I have a huge dataset of 80,000 rows , I want to draw a meaningful graph in networkx using 2 dataframes (nodes and edges)
In "nodes", I have : actor1 , category_id(int :numerical value from 0 - 7 describe the type , and fatalities (float representing the number of injured or killed people))
In "edges" : "actor1", "actor2", "interaction: float 64"
my aim is to draw a graph with different colors according to category_id and different sizes based on number of fatalities
I started thid code which run perfectly until I tried to retrieve interaction and fatalities to calculate wights of nodes as follows
nodes = ACLED_to_graph[['actor1','category_id','fatalities']]
edges = ACLED_to_graph[['actor1','actor2','interaction']]
# Initiate the graph
G4 = nx.Graph()
for index, row in nodes.iterrows():
G4.add_node(row['actor1'], category_id=row['category_id'], nodesize=row['fatalities'])

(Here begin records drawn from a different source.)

-- ==== Sys2Proof/Laws/Ops.lean ====
section
/-! SUPPORT. What each shared operation leaves as it was: one lemma for each field it does not change. -/

namespace Sys2Proof.Machine

variable (s : State)

/-! `setPba` changes `regs` alone. -/

@[simp] theorem setPba_pending (v : Nat) (b : Bool) : (setPba v b s).pending = s.pending := by
  unfold setPba; rfl
@[simp] theorem setPba_out (v : Nat) (b : Bool) : (setPba v b s).out = s.out := by
  unfold setPba; rfl
@[simp] theorem setPba_freeCount (v : Nat) (b : Bool) : (setPba v b s).freeCount = s.freeCount := by
  unfold setPba; rfl
@[simp] theorem setPba_mode (v : Nat) (b : Bool) : (setPba v b s).mode = s.mode := by
  unfold setPba; rfl
@[simp] theorem setPba_phase (v : Nat) (b : Bool) : (setPba v b s).phase = s.phase := by
  unfold setPba; rfl
@[simp] theorem setPba_fwVer (v : Nat) (b : Bool) : (setPba v b s).fwVer = s.fwVer := by
  unfold setPba; rfl
@[simp] theorem setPba_frame (v : Nat) (b : Bool) : (setPba v b s).frame = s.frame := by
  unfold setPba; rfl
@[simp] theorem setPba_arr (v : Nat) (b : Bool) : (setPba v b s).arr = s.arr := by
  unfold setPba; rfl
@[simp] theorem setPba_eng (v : Nat) (b : Bool) : (setPba v b s).eng = s.eng := by
  unfold setPba; rfl
@[simp] theorem setPba_ldr (v : Nat) (b : Bool) : (setPba v b s).ldr = s.ldr := by
  unfold setPba; rfl
@[simp] theorem setPba_mem (v : Nat) (b : Bool) : (setPba v b s).mem = s.mem := by
  unfold setPba; rfl
@[simp] theorem setPba_ecc (v : Nat) (b : Bool) : (setPba v b s).ecc = s.ecc := by
  unfold setPba; rfl
@[simp] theorem setPba_banks (v : Nat) (b : Bool) : (setPba v b s).banks = s.banks := by
  unfold setPba; rfl
@[simp] theorem setPba_dw (v : Nat) (b : Bool) : (setPba v b s).dw = s.dw := by
  unfold setPba; rfl
@[simp] theorem setPba_lanes (v : Nat) (b : Bool) : (setPba v b s).lanes = s.lanes := by
  unfold setPba; rfl
@[simp] theorem setPba_evt (v : Nat) (b : Bool) : (setPba v b s).evt = s.evt := by
  unfold setPba; rfl
@[simp] theorem setPba_host (v : Nat) (b : Bool) : (setPba v b s).host = s.host := by
  unfold setPba; rfl
@[simp] theorem setPba_cairn (v : Nat) (b : Bool) : (setPba v b s).cairn = s.cairn := by
  unfold setPba; rfl
@[simp] theorem setPba_edge (v : Nat) (b : Bool) : (setPba v b s).edge = s.edge := by
  unfold setPba; rfl
@[simp] theorem setPba_hub (v : Nat) (b : Bool) : (setPba v b s).hub = s.hub := by
  unfold setPba; rfl

/-! `msiSend` changes `out`, `evt` alone. -/

@[simp] theorem msiSend_pending (v : Nat) : (msiSend v s).pending = s.pending := by
  rfl
@[simp] theorem msiSend_freeCount (v : Nat) : (msiSend v s).freeCount = s.freeCount := by
  rfl
@[simp] theorem msiSend_mode (v : Nat) : (msiSend v s).mode = s.mode := by
  rfl
@[simp] theorem msiSend_phase (v : Nat) : (msiSend v s).phase = s.phase := by
  rfl
@[simp] theorem msiSend_fwVer (v : Nat) : (msiSend v s).fwVer = s.fwVer := by
  rfl
@[simp] theorem msiSend_regs (v : Nat) : (msiSend v s).regs = s.regs := by
  rfl
@[simp] theorem msiSend_frame (v : Nat) : (msiSend v s).frame = s.frame := by
  rfl
@[simp] theorem msiSend_arr (v : Nat) : (msiSend v s).arr = s.arr := by
  rfl
@[simp] theorem msiSend_eng (v : Nat) : (msiSend v s).eng = s.eng := by
  rfl
@[simp] theorem msiSend_ldr (v : Nat) : (msiSend v s).ldr = s.ldr := by
  rfl
@[simp] theorem msiSend_mem (v : Nat) : (msiSend v s).mem = s.mem := by
  rfl
@[simp] theorem msiSend_ecc (v : Nat) : (msiSend v s).ecc = s.ecc := by
  rfl
@[simp] theorem msiSend_banks (v : Nat) : (msiSend v s).banks = s.banks := by
  rfl
@[simp] theorem msiSend_dw (v : Nat) : (msiSend v s).dw = s.dw := by
  rfl
@[simp] theorem msiSend_lanes (v : Nat) : (msiSend v s).lanes = s.lanes := by
  rfl
@[simp] theorem msiSend_host (v : Nat) : (msiSend v s).host = s.host := by
  rfl
@[simp] theorem msiSend_cairn (v : Nat) : (msiSend v s).cairn = s.cairn := by
  rfl
@[simp] theorem msiSend_edge (v : Nat) : (msiSend v s).edge = s.edge := by
  rfl
@[simp] theorem msiSend_hub (v : Nat) : (msiSend v s).hub = s.hub := by
  rfl

/-! `signal` changes `regs`, `out`, `evt` alone. -/

@[simp] theorem signal_pending (v : Nat) : (signal v s).pending = s.pending := by
  unfold signal; (repeat' split) <;> simp
@[simp] theorem signal_freeCount (v : Nat) : (signal v s).freeCount = s.freeCount := by
  unfold signal; (repeat' split) <;> simp
@[simp] theorem signal_mode (v : Nat) : (signal v s).mode = s.mode := by
  unfold signal; (repeat' split) <;> simp
@[simp] theorem signal_phase (v : Nat) : (signal v s).phase = s.phase := by
  unfold signal; (repeat' split) <;> simp
@[simp] theorem signal_fwVer (v : Nat) : (signal v s).fwVer = s.fwVer := by
  unfold signal; (repeat' split) <;> simp
@[simp] theorem signal_frame (v : Nat) : (signal v s).frame = s.frame := by
  unfold signal; (repeat' split) <;> simp
@[simp] theorem signal_arr (v : Nat) : (signal v s).arr = s.arr := by
  unfold signal; (repeat' split) <;> simp
@[simp] theorem signal_eng (v : Nat) : (signal v s).eng = s.eng := by
  unfold signal; (repeat' split) <;> simp
@[simp] theorem signal_ldr (v : Nat) : (signal v s).ldr = s.ldr := by
  unfold signal; (repeat' split) <;> simp
@[simp] theorem signal_mem (v : Nat) : (signal v s).mem = s.mem := by
  unfold signal; (repeat' split) <;> simp
@[simp] theorem signal_ecc (v : Nat) : (signal v s).ecc = s.ecc := by
  unfold signal; (repeat' split) <;> simp
@[simp] theorem signal_banks (v : Nat) : (signal v s).banks = s.banks := by
  unfold signal; (repeat' split) <;> simp
@[simp] theorem signal_dw (v : Nat) : (signal v s).dw = s.dw := by
  unfold signal; (repeat' split) <;> simp
@[simp] theorem signal_lanes (v : Nat) : (signal v s).lanes = s.lanes := by
  unfold signal; (repeat' split) <;> simp
@[simp] theorem signal_host (v : Nat) : (signal v s).host = s.host := by
  unfold signal; (repeat' split) <;> simp
@[simp] theorem signal_cairn (v : Nat) : (signal v s).cairn = s.cairn := by
  unfold signal; (repeat' split) <;> simp
@[simp] theorem signal_edge (v : Nat) : (signal v s).edge = s.edge := by
  unfold signal; (repeat' split) <;> simp
@[simp] theorem signal_hub (v : Nat) : (signal v s).hub = s.hub := by
  unfold signal; (repeat' split) <;> simp

/-! `ringRecord` changes `regs`, `out`, `evt` alone. -/

@[simp] theorem ringRecord_pending (a d : Nat) : (ringRecord a d s).pending = s.pending := by
  unfold ringRecord; dsimp only; (repeat' split) <;> simp
@[simp] theorem ringRecord_freeCount (a d : Nat) : (ringRecord a d s).freeCount = s.freeCount := by
  unfold ringRecord; dsimp only; (repeat' split) <;> simp
@[simp] theorem ringRecord_mode (a d : Nat) : (ringRecord a d s).mode = s.mode := by
  unfold ringRecord; dsimp only; (repeat' split) <;> simp
@[simp] theorem ringRecord_phase (a d : Nat) : (ringRecord a d s).phase = s.phase := by
  unfold ringRecord; dsimp only; (repeat' split) <;> simp
@[simp] theorem ringRecord_fwVer (a d : Nat) : (ringRecord a d s).fwVer = s.fwVer := by
  unfold ringRecord; dsimp only; (repeat' split) <;> simp
@[simp] theorem ringRecord_frame (a d : Nat) : (ringRecord a d s).frame = s.frame := by
  unfold ringRecord; dsimp only; (repeat' split) <;> simp
@[simp] theorem ringRecord_arr (a d : Nat) : (ringRecord a d s).arr = s.arr := by
  unfold ringRecord; dsimp only; (repeat' split) <;> simp
@[simp] theorem ringRecord_eng (a d : Nat) : (ringRecord a d s).eng = s.eng := by
  unfold ringRecord; dsimp only; (repeat' split) <;> simp
@[simp] theorem ringRecord_ldr (a d : Nat) : (ringRecord a d s).ldr = s.ldr := by
  unfold ringRecord; dsimp only; (repeat' split) <;> simp
@[simp] theorem ringRecord_mem (a d : Nat) : (ringRecord a d s).mem = s.mem := by
  unfold ringRecord; dsimp only; (repeat' split) <;> simp
@[simp] theorem ringRecord_ecc (a d : Nat) : (ringRecord a d s).ecc = s.ecc := by
  unfold ringRecord; dsimp only; (repeat' split) <;> simp
@[simp] theorem ringRecord_banks (a d : Nat) : (ringRecord a d s).banks = s.banks := by
  unfold ringRecord; dsimp only; (repeat' split) <;> simp
@[simp] theorem ringRecord_dw (a d : Nat) : (ringRecord a d s).dw = s.dw := by
  unfold ringRecord; dsimp only; (repeat' split) <;> simp
@[simp] theorem ringRecord_lanes (a d : Nat) : (ringRecord a d s).lanes = s.lanes := by
  unfold ringRecord; dsimp only; (repeat' split) <;> simp
@[simp] theorem ringRecord_host (a d : Nat) : (ringRecord a d s).host = s.host := by
  unfold ringRecord; dsimp only; (repeat' split) <;> simp
@[simp] theorem ringRecord_cairn (a d : Nat) : (ringRecord a d s).cairn = s.cairn := by
  unfold ringRecord; dsimp only; (repeat' split) <;> simp
@[simp] theorem ringRecord_edge (a d : Nat) : (ringRecord a d s).edge = s.edge := by
  unfold ringRecord; dsimp only; (repeat' split) <;> simp
@[simp] theorem ringRecord_hub (a d : Nat) : (ringRecord a d s).hub = s.hub := by
  unfold ringRecord; dsimp only; (repeat' split) <;> simp

/-! `routeEvent` changes `regs`, `out`, `evt` alone. -/

@[simp] theorem routeEvent_pending (a d : Nat) : (routeEvent a d s).pending = s.pending := by
  unfold routeEvent; dsimp only; (repeat' split) <;> simp
@[simp] theorem routeEvent_freeCount (a d : Nat) : (routeEvent a d s).freeCount = s.freeCount := by
  unfold routeEvent; dsimp only; (repeat' split) <;> simp
@[simp] theorem routeEvent_mode (a d : Nat) : (routeEvent a d s).mode = s.mode := by
  unfold routeEvent; dsimp only; (repeat' split) <;> simp
@[simp] theorem routeEvent_phase (a d : Nat) : (routeEvent a d s).phase = s.phase := by
  unfold routeEvent; dsimp only; (repeat' split) <;> simp
@[simp] theorem routeEvent_fwVer (a d : Nat) : (routeEvent a d s).fwVer = s.fwVer := by
  unfold routeEvent; dsimp only; (repeat' split) <;> simp
@[simp] theorem routeEvent_frame (a d : Nat) : (routeEvent a d s).frame = s.frame := by
  unfold routeEvent; dsimp only; (repeat' split) <;> simp
@[simp] theorem routeEvent_arr (a d : Nat) : (routeEvent a d s).arr = s.arr := by
  unfold routeEvent; dsimp only; (repeat' split) <;> simp
@[simp] theorem routeEvent_eng (a d : Nat) : (routeEvent a d s).eng = s.eng := by
  unfold routeEvent; dsimp only; (repeat' split) <;> simp
@[simp] theorem routeEvent_ldr (a d : Nat) : (routeEvent a d s).ldr = s.ldr := by
  unfold routeEvent; dsimp only; (repeat' split) <;> simp
@[simp] theorem routeEvent_mem (a d : Nat) : (routeEvent a d s).mem = s.mem := by
  unfold routeEvent; dsimp only; (repeat' split) <;> simp
@[simp] theorem routeEvent_ecc (a d : Nat) : (routeEvent a d s).ecc = s.ecc := by
  unfold routeEvent; dsimp only; (repeat' split) <;> simp
@[simp] theorem routeEvent_banks (a d : Nat) : (routeEvent a d s).banks = s.banks := by
  unfold routeEvent; dsimp only; (repeat' split) <;> simp
@[simp] theorem routeEvent_dw (a d : Nat) : (routeEvent a d s).dw = s.dw := by
  unfold routeEvent; dsimp only; (repeat' split) <;> simp
@[simp] theorem routeEvent_lanes (a d : Nat) : (routeEvent a d s).lanes = s.lanes := by
  unfold routeEvent; dsimp only; (repeat' split) <;> simp
@[simp] theorem routeEvent_host (a d : Nat) : (routeEvent a d s).host = s.host := by
  unfold routeEvent; dsimp only; (repeat' split) <;> simp
@[simp] theorem routeEvent_cairn (a d : Nat) : (routeEvent a d s).cairn = s.cairn := by
  unfold routeEvent; dsimp only; (repeat' split) <;> simp
@[simp] theorem routeEvent_edge (a d : Nat) : (routeEvent a d s).edge = s.edge := by
  unfold routeEvent; dsimp only; (repeat' split) <;> simp
@[simp] theorem routeEvent_hub (a d : Nat) : (routeEvent a d s).hub = s.hub := by
  unfold routeEvent; dsimp only; (repeat' split) <;> simp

for index, row in edges.iterrows():
G4.add_weighted_edges_from([(row['actor1'], row['actor2'], row['interaction'])])
#greater_than_ = [x for x in G.nodes(data=True) if x[2]['nodesize']>15]
# Sort nodes by degree
sorted(G4.degree, key=lambda x: x[1], reverse=True)
# remove anonymous nodes whose degree are <2 and <200
cond1 = [node for node,degree in G4.degree() if degree>=200]
cond2 = [node for node,degree in G4.degree() if degree<4]
remove = cond1+cond2
G4.remove_nodes_from(remove)
G4.remove_edges_from(remove)
# Customize the layout
pos=nx.spring_layout(G4, k=0.25, iterations=50)
# Define color map for classes
color_map = {0:'#f1f0c0',1:'#f09494', 2:'#eebcbc', 3:'#72bbd0', 4:'#91f0a1', 5:'#629fff', 6:'#bcc2f2',
7:'#eebcbc' }
plt.figure(figsize=(25,25))
options = {
'edge_color': '#FFDEA2',
'width': 1,
'with_labels': True,
'font_weight': 'regular',
}
colors = [color_map[G4.node[node]['category_id']] for node in G4.node]
#sizes = [G.node[node]['interaction'] for node in G]
"""
Using the spring layout :
- k controls the distance between the nodes and varies between 0 and 1
- iterations is the number of times simulated annealing is run
default k=0.1 and iterations=50
"""
#node_color=colors,
#node_size=sizes,
nx.draw(G4,node_color=colors, **options,cmap=plt.get_cmap('jet'))
ax = plt.gca()
ax.collections[0].set_edgecolor("#555555")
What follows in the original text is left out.